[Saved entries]

########

/-- R86's words, encoded. -/
theorem test_encode :
    encode (.setpix 2#8 5#8 0x10FF80#24) = 0x01020510FF800000#64 ∧
    encode (.setsec 0x0040FF#24) = 0x1200000040FF0000#64 ∧
    encode (.hsv2rgb 960#12 255#8 255#8) = 0x2103C0FFFF000000#64 ∧
    encode (.blend 3#3 0xFF0000#24 0x0000FF#24) = 0x2203FF00000000FF#64 ∧
    encode .render = 0x3000000000000000#64 := by decide

/-- R82: unknown opcodes, among them `0x00` and `0xFF`. -/
theorem test_decode_unknown_opcode :
    decode 0#64 = .error .unknownOpcode ∧ decode 0xFF00000000000000#64 = .error .unknownOpcode ∧
    decode 0x0500000000000000#64 = .error .unknownOpcode ∧
    decode 0x3100000000000000#64 = .error .unknownOpcode := by decide

/-- R82, R190: a `ZERO` bit set is illegal, also beside an operand out of range. -/
theorem test_decode_zero_bit :
    decode 0x0400000000000001#64 = .error .zeroBitSet ∧
    decode 0x2210000000000000#64 = .error .zeroBitSet ∧
    decode 0x0108000000000001#64 = .error .zeroBitSet ∧
    decode 0x2110000000000000#64 = .error .zeroBitSet := by decide

theorem test_decodeTableWord :
    decodeTableWord 64 0x3000000000000000 = some .render ∧
    decodeTableWord 64 0x01020510FF800000 = some (.setpix 2#8 5#8 0x10FF80#24) ∧
    decodeTableWord 64 0 = none := by decide

/-! ### One step per command -/

/-- R120's example: from a zeroed FrameBuffer, `FB[21] = 0x10FF80`, all other pixels 0. -/
theorem test_setpix : (run 0x01020510FF800000 State.reset).fb = [(21, 0x10FF80#24)] ∧
    reply (run 0x01020510FF800000 State.reset) = some (.ok, 0#32, true) := by decide

/-- S9: `SetPixel(8,0,color)` fails and the FrameBuffer is unchanged. -/
theorem test_setpix_outOfRange :
    (run 0x010800FFFFFF0000 (st [(5, 1#24)])).fb = [(5, 1#24)] ∧
    reply (run 0x010800FFFFFF0000 (st [(5, 1#24)])) = some (.outOfRange, 0#32, true) := by decide

/-- R121's example, at the first and the last pixel and past it. -/
theorem test_fill : ∃ t, exec (.fill 0xFF0000#24) State.reset = .next t ∧
    Memory.read t.fb 0 = 0xFF0000#24 ∧ Memory.read t.fb 63 = 0xFF0000#24 ∧ Memory.read t.fb 64 = 0#24 :=
  ⟨_, rfl, by simp [read_fill], by simp [read_fill],
    by simp [read_fill, State.reset, State.resetWith, Memory.unlisted]⟩

/-- A fill with the colour of an unlisted pixel leaves nothing listed (log 7). -/
theorem test_fill_black : (run 0x0200000000000000 (st [(5, 1#24), (63, 2#24)])).fb = [] := by decide

/-- R122's example. -/
theorem test_getpix :
    reply (run 0x0302050000000000 (st [(21, 0x10FF80#24)])) = some (.ok, 0x0010FF80#32, true) := by decide

/-- R123's example: beats 0, 21 and 63. -/
theorem test_getall :
    (run 0x0400000000000000 (st [(21, 0x10FF80#24)])).respQ[0]? = some ⟨.ok, 0#32, false⟩ ∧
    (run 0x0400000000000000 (st [(21, 0x10FF80#24)])).respQ[21]? = some ⟨.ok, 0x1510FF80#32, false⟩ ∧
    (run 0x0400000000000000 (st [(21, 0x10FF80#24)])).respQ[63]? = some ⟨.ok, 0x3F000000#32, true⟩ := by
  decide

/-- R130's example. -/
theorem test_setmode : (run 0x1001000000000000 State.reset).mode = .rainbow := by decide

/-- S10: an unrecognised mode leaves the mode. -/
theorem test_setmode_unknown : (run 0x10FF000000000000 (st [] .rainbow)).mode = .rainbow ∧
    reply (run 0x10FF000000000000 (st [] .rainbow)) = some (.unknownMode, 0#32, true) := by decide

/-- R131's example; the secondary colour stays. -/
theorem test_setpri : (run 0x110000FF80000000 State.reset).primary = 0xFF8000#24 ∧
    (run 0x110000FF80000000 State.reset).secondary = State.reset.secondary := by decide
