/-- The outcome, with the actions `l` scheduled after it. -/
def thenSchedule (l : List Action) (r : Result) : Result :=
  match r with
  | .next t => .next (t.withSchedule l)
  | .fault e => .fault e
  | .refused e => .refused e

theorem mapCommand_schedule (ch : ChannelId) (s : State) (l : List Action) :
    finishCommand (s.withSchedule l) (mapCommand ch (s.withSchedule l)) =
      thenSchedule l (finishCommand s (mapCommand ch s)) := by
  simp only [mapCommand, show checkId (s.withSchedule l) ch = checkId s ch from rfl,
    show ∀ k, mapOrReject (s.withSchedule l) k (freqOperand (s.withSchedule l)) = mapOrReject s k (freqOperand s)
      from fun _ => rfl]
  rcases checkId s ch with _ | ⟨_, k⟩
  · rfl
  · dsimp only
    rcases mapOrReject s k (freqOperand s) with _ | ⟨_, _⟩ <;> rfl

theorem bindCommand_schedule (target : Target) (a r : Bool) (f : Freq) (s : State) (l : List Action) :
    finishCommand (s.withSchedule l) (bindCommand target a r f (s.withSchedule l)) =
      thenSchedule l (finishCommand s (bindCommand target a r f s)) := by
  simp only [bindCommand, show bindTarget (s.withSchedule l) target = bindTarget s target from rfl,
    show ∀ k, mapOrReject (s.withSchedule l) k f = mapOrReject s k f from fun _ => rfl,
    show handleOperand (s.withSchedule l) = handleOperand s from rfl]
  rcases bindTarget s target with _ | ⟨_, k⟩
  · rfl
  · dsimp only
    split
    · rfl
    · rcases mapOrReject s k f with _ | ⟨_, _⟩ <;> rfl

theorem boundCommand_schedule (ch : ChannelId) (g : Channel → ChannelRun) (s : State) (l : List Action) :
    finishCommand (s.withSchedule l) (boundCommand ch g (s.withSchedule l)) =
      thenSchedule l (finishCommand s (boundCommand ch g s)) := by
  simp only [boundCommand, show checkBound (s.withSchedule l) ch = checkBound s ch from rfl]
  rcases checkBound s ch with _ | ⟨_, _⟩ <;> rfl

theorem changeCommand_schedule (ch : ChannelId) (f : Freq) (s : State) (l : List Action) :
    finishCommand (s.withSchedule l) (changeCommand ch f (s.withSchedule l)) =
      thenSchedule l (finishCommand s (changeCommand ch f s)) := by
  simp only [changeCommand, show checkBound (s.withSchedule l) ch = checkBound s ch from rfl,
    show ∀ k, mapOrReject (s.withSchedule l) k f = mapOrReject s k f from fun _ => rfl]
  rcases checkBound s ch with _ | ⟨_, k⟩
  · rfl
  · dsimp only
    rcases mapOrReject s k f with _ | ⟨_, _⟩ <;> rfl

/-- No command reads the schedule or writes it. -/
theorem exec_schedule (i : Instr) (s : State) (l : List Action) :
    exec i (s.withSchedule l) = thenSchedule l (exec i s) := by
  cases i with
  | map ch => exact mapCommand_schedule ch s l
  | bind target a r => exact bindCommand_schedule target a r (freqOperand s) s l
  | bindInterval target a r => exact bindCommand_schedule target a r (intervalOperand s) s l
  | changeFrequency ch => exact changeCommand_schedule ch (freqOperand s) s l
  | changeInterval ch => exact changeCommand_schedule ch (intervalOperand s) s l
  | stop ch => exact boundCommand_schedule ch _ s l
  | pause ch => exact boundCommand_schedule ch _ s l
  | resume ch => exact boundCommand_schedule ch _ s l
  | restart ch d => exact boundCommand_schedule ch _ s l
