/-- Settles O37: the change to the frequency `OPA / OPB`. -/
theorem changeFrequencyArmsAgain : Obligations.ChangeFrequencyArmsAgain :=
  fun _ _ _ _ _ hk hb hmap => finish_changeCommand hk hb hmap

/-- Settles O38: the change to the frequency 1000 / `OPA`. -/
theorem changeIntervalArmsAgain : Obligations.ChangeIntervalArmsAgain :=
  fun _ _ _ _ _ hk hb hmap => finish_changeCommand hk hb hmap

/-! ## Failures of the commands that need a bound channel (R181, R231, R232) -/

/-- A command that needs a bound channel fails with the error of its channel check. -/
theorem exec_unbound {s : State} {ch : ChannelId} {e : CommandError} (hcheck : checkBound s ch = .error e) :
    ∀ i ∈ boundCommandsOf ch, exec i s = .next (s.raise e) := by
  have hbound (procedure : Channel → ChannelRun) :
      finishCommand s (boundCommand ch procedure s) = .next (s.raise e) := by
    simp only [boundCommand, hcheck, finishCommand_error]
  have hchange (f : Freq) : finishCommand s (changeCommand ch f s) = .next (s.raise e) := by
    simp only [changeCommand, hcheck, finishCommand_error]
  simp only [boundCommandsOf, List.forall_mem_cons]
  exact ⟨hbound _, hbound _, hbound _, hbound _, hbound _, hchange _, hchange _, nofun⟩

/-- A rejected frequency of any reason (60_exceptions.md R232). -/
theorem finish_changeCommand_reject {s : State} {ch : ChannelId} {k : Channel} {f : Freq} {reason : RejectReason}
    (hk : s.channels[ch.toNat]? = some k) (hb : k.callback ≠ 0#32)
    (hmap : mapFrequency s.clkHz k.cfg f = .reject reason) :
    finishCommand s (changeCommand ch f s) = .next (s.raise .rejectedFrequency) := by
  simp only [changeCommand, checkBound_some hk hb, mapOrReject_reject hmap, finishCommand_error]

/-- Settles O39: the channel check fails on a missing id and on a free channel, then the mapper may reject. -/
theorem boundCommandFailures : Obligations.BoundCommandFailures := by
  refine fun s ch => ⟨fun i hi => ⟨fun hmissing => ?_, fun k hk hfree => ?_⟩,
    fun k hk hb => ⟨fun reason hmap => ?_, fun reason hmap => ?_⟩⟩
  · exact (exec_unbound (checkBound_none hmissing) i hi).trans (congrArg _ (raise_eq_failResult s _))
  · exact (exec_unbound (checkBound_free hk hfree) i hi).trans (congrArg _ (raise_eq_failResult s _))
  · exact (finish_changeCommand_reject hk hb hmap).trans (congrArg _ (raise_eq_failResult s _))
  · exact (finish_changeCommand_reject hk hb hmap).trans (congrArg _ (raise_eq_failResult s _))

/-! ## Binding (R182 to R188) -/

/-- What a bind puts back and emits: the ungating of a paused clock, then ARM's events (R182). -/
theorem applyRun_bindRun (s : State) (c : Nat) (k : Channel) (a r : Bool) (f : Freq) (div ticks : Nat) :
    s.applyRun c (bindRun k a r f div ticks s) = { s with
      channels := s.channels.set c (boundChannel s k a r f.num f.den div ticks),
      history := s.history ++ ungateEvents c k ++ armEvents c (boundChannel s k a r f.num f.den div ticks) } := by
  rw [bindRun, applyRun_arm, boundChannel, armEvents_armed, List.append_assoc]
  simp only [ChannelRun.write_chan, ChannelRun.write_events, ungateIfPaused_eq, ChannelRun.start_chan,
    ChannelRun.start_events, List.nil_append, map_ungateEvents]
  rfl

/-- A successful bind: the whole state it leaves (R182, R184 to R186). -/
theorem finish_bindCommand {s : State} {target : Target} {c : Nat} {k : Channel} {f : Freq} {div ticks : Nat}
    (hn : s.channels.length ≤ 255) (htarget : bindsTo s target c k) (hhandle : s.opc ≠ 0#32)
    (hmap : mapFrequency s.clkHz k.cfg f = .ok div ticks) (a r : Bool) :
    finishCommand s (bindCommand target a r f s) = .next (afterBind s c k a r f.num f.den div ticks) := by
  obtain ⟨hc, _⟩ := List.getElem?_eq_some_iff.mp htarget.1
  simp only [bindCommand, bindTarget_ok_iff.mpr htarget, handleOperand, if_neg hhandle, mapOrReject_ok hmap,
    finishCommand_ok, applyRun_bindRun, State.succeed, okResult_eq c (by omega)]
  rfl

/-- Settles O30: the bind at the frequency `OPA / OPB`. -/
theorem bindBindsAndArms : Obligations.BindBindsAndArms :=
  fun _ _ a r _ _ _ _ hn htarget hhandle hmap => finish_bindCommand hn htarget hhandle hmap a r

/-- Settles O31: the bind at the frequency 1000 / `OPA`. -/
theorem bindIntervalBindsAndArms : Obligations.BindIntervalBindsAndArms :=
  fun _ _ a r _ _ _ _ hn htarget hhandle hmap => finish_bindCommand hn htarget hhandle hmap a r

/-! ## Interval commands as frequency commands (R123, R188, R201)

Once its frequency is taken, a command reads `OPA` and `OPB` no more: it goes the same way whatever the two registers
hold, and leaves them. -/

/-- `s` with the frequency `f` in the operand registers `OPA` and `OPB`. -/
def State.withFreq (s : State) (f : Freq) : State := { s with opa := f.num, opb := f.den }

/-- The two registers are all that `withFreq` hides. -/
theorem State.eq_of_withFreq_eq {s t : State} {f : Freq} (h : s.withFreq f = t.withFreq f) (ha : s.opa = t.opa)
    (hb : s.opb = t.opb) : s = t := by
  have hback (u : State) : u = (u.withFreq f).withFreq { num := u.opa, den := u.opb } := rfl
  rw [hback s, hback t, h, ha, hb]

theorem bindCommand_withFreq (target : Target) (a r : Bool) (f g : Freq) (s : State) :
    bindCommand target a r f (s.withFreq g) = (bindCommand target a r f s).map (·.withFreq g) := by
  simp only [bindCommand, show bindTarget (s.withFreq g) target = bindTarget s target from rfl,
    show ∀ k, mapOrReject (s.withFreq g) k f = mapOrReject s k f from fun _ => rfl,
    show handleOperand (s.withFreq g) = handleOperand s from rfl]
  rcases bindTarget s target with _ | ⟨_, k⟩
  · rfl
  · dsimp only
    split
    · rfl
    · rcases mapOrReject s k f with _ | ⟨_, _⟩ <;> rfl

theorem changeCommand_withFreq (ch : ChannelId) (f g : Freq) (s : State) :
    changeCommand ch f (s.withFreq g) = (changeCommand ch f s).map (·.withFreq g) := by
  simp only [changeCommand, show checkBound (s.withFreq g) ch = checkBound s ch from rfl,
    show ∀ k, mapOrReject (s.withFreq g) k f = mapOrReject s k f from fun _ => rfl]
  rcases checkBound s ch with _ | ⟨_, k⟩
  · rfl
  · dsimp only
    rcases mapOrReject s k f with _ | ⟨_, _⟩ <;> rfl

########

Copy the lines of the data above exactly as written, beginning with the line containing "Settles O38: the" and ending with the line containing "(hcheck : checkBound", and leave out all other lines.

/-- Settles O38: the change to the frequency 1000 / `OPA`. -/
theorem changeIntervalArmsAgain : Obligations.ChangeIntervalArmsAgain :=
  fun _ _ _ _ _ hk hb hmap => finish_changeCommand hk hb hmap

/-! ## Failures of the commands that need a bound channel (R181, R231, R232) -/

/-- A command that needs a bound channel fails with the error of its channel check. -/
theorem exec_unbound {s : State} {ch : ChannelId} {e : CommandError} (hcheck : checkBound s ch = .error e) :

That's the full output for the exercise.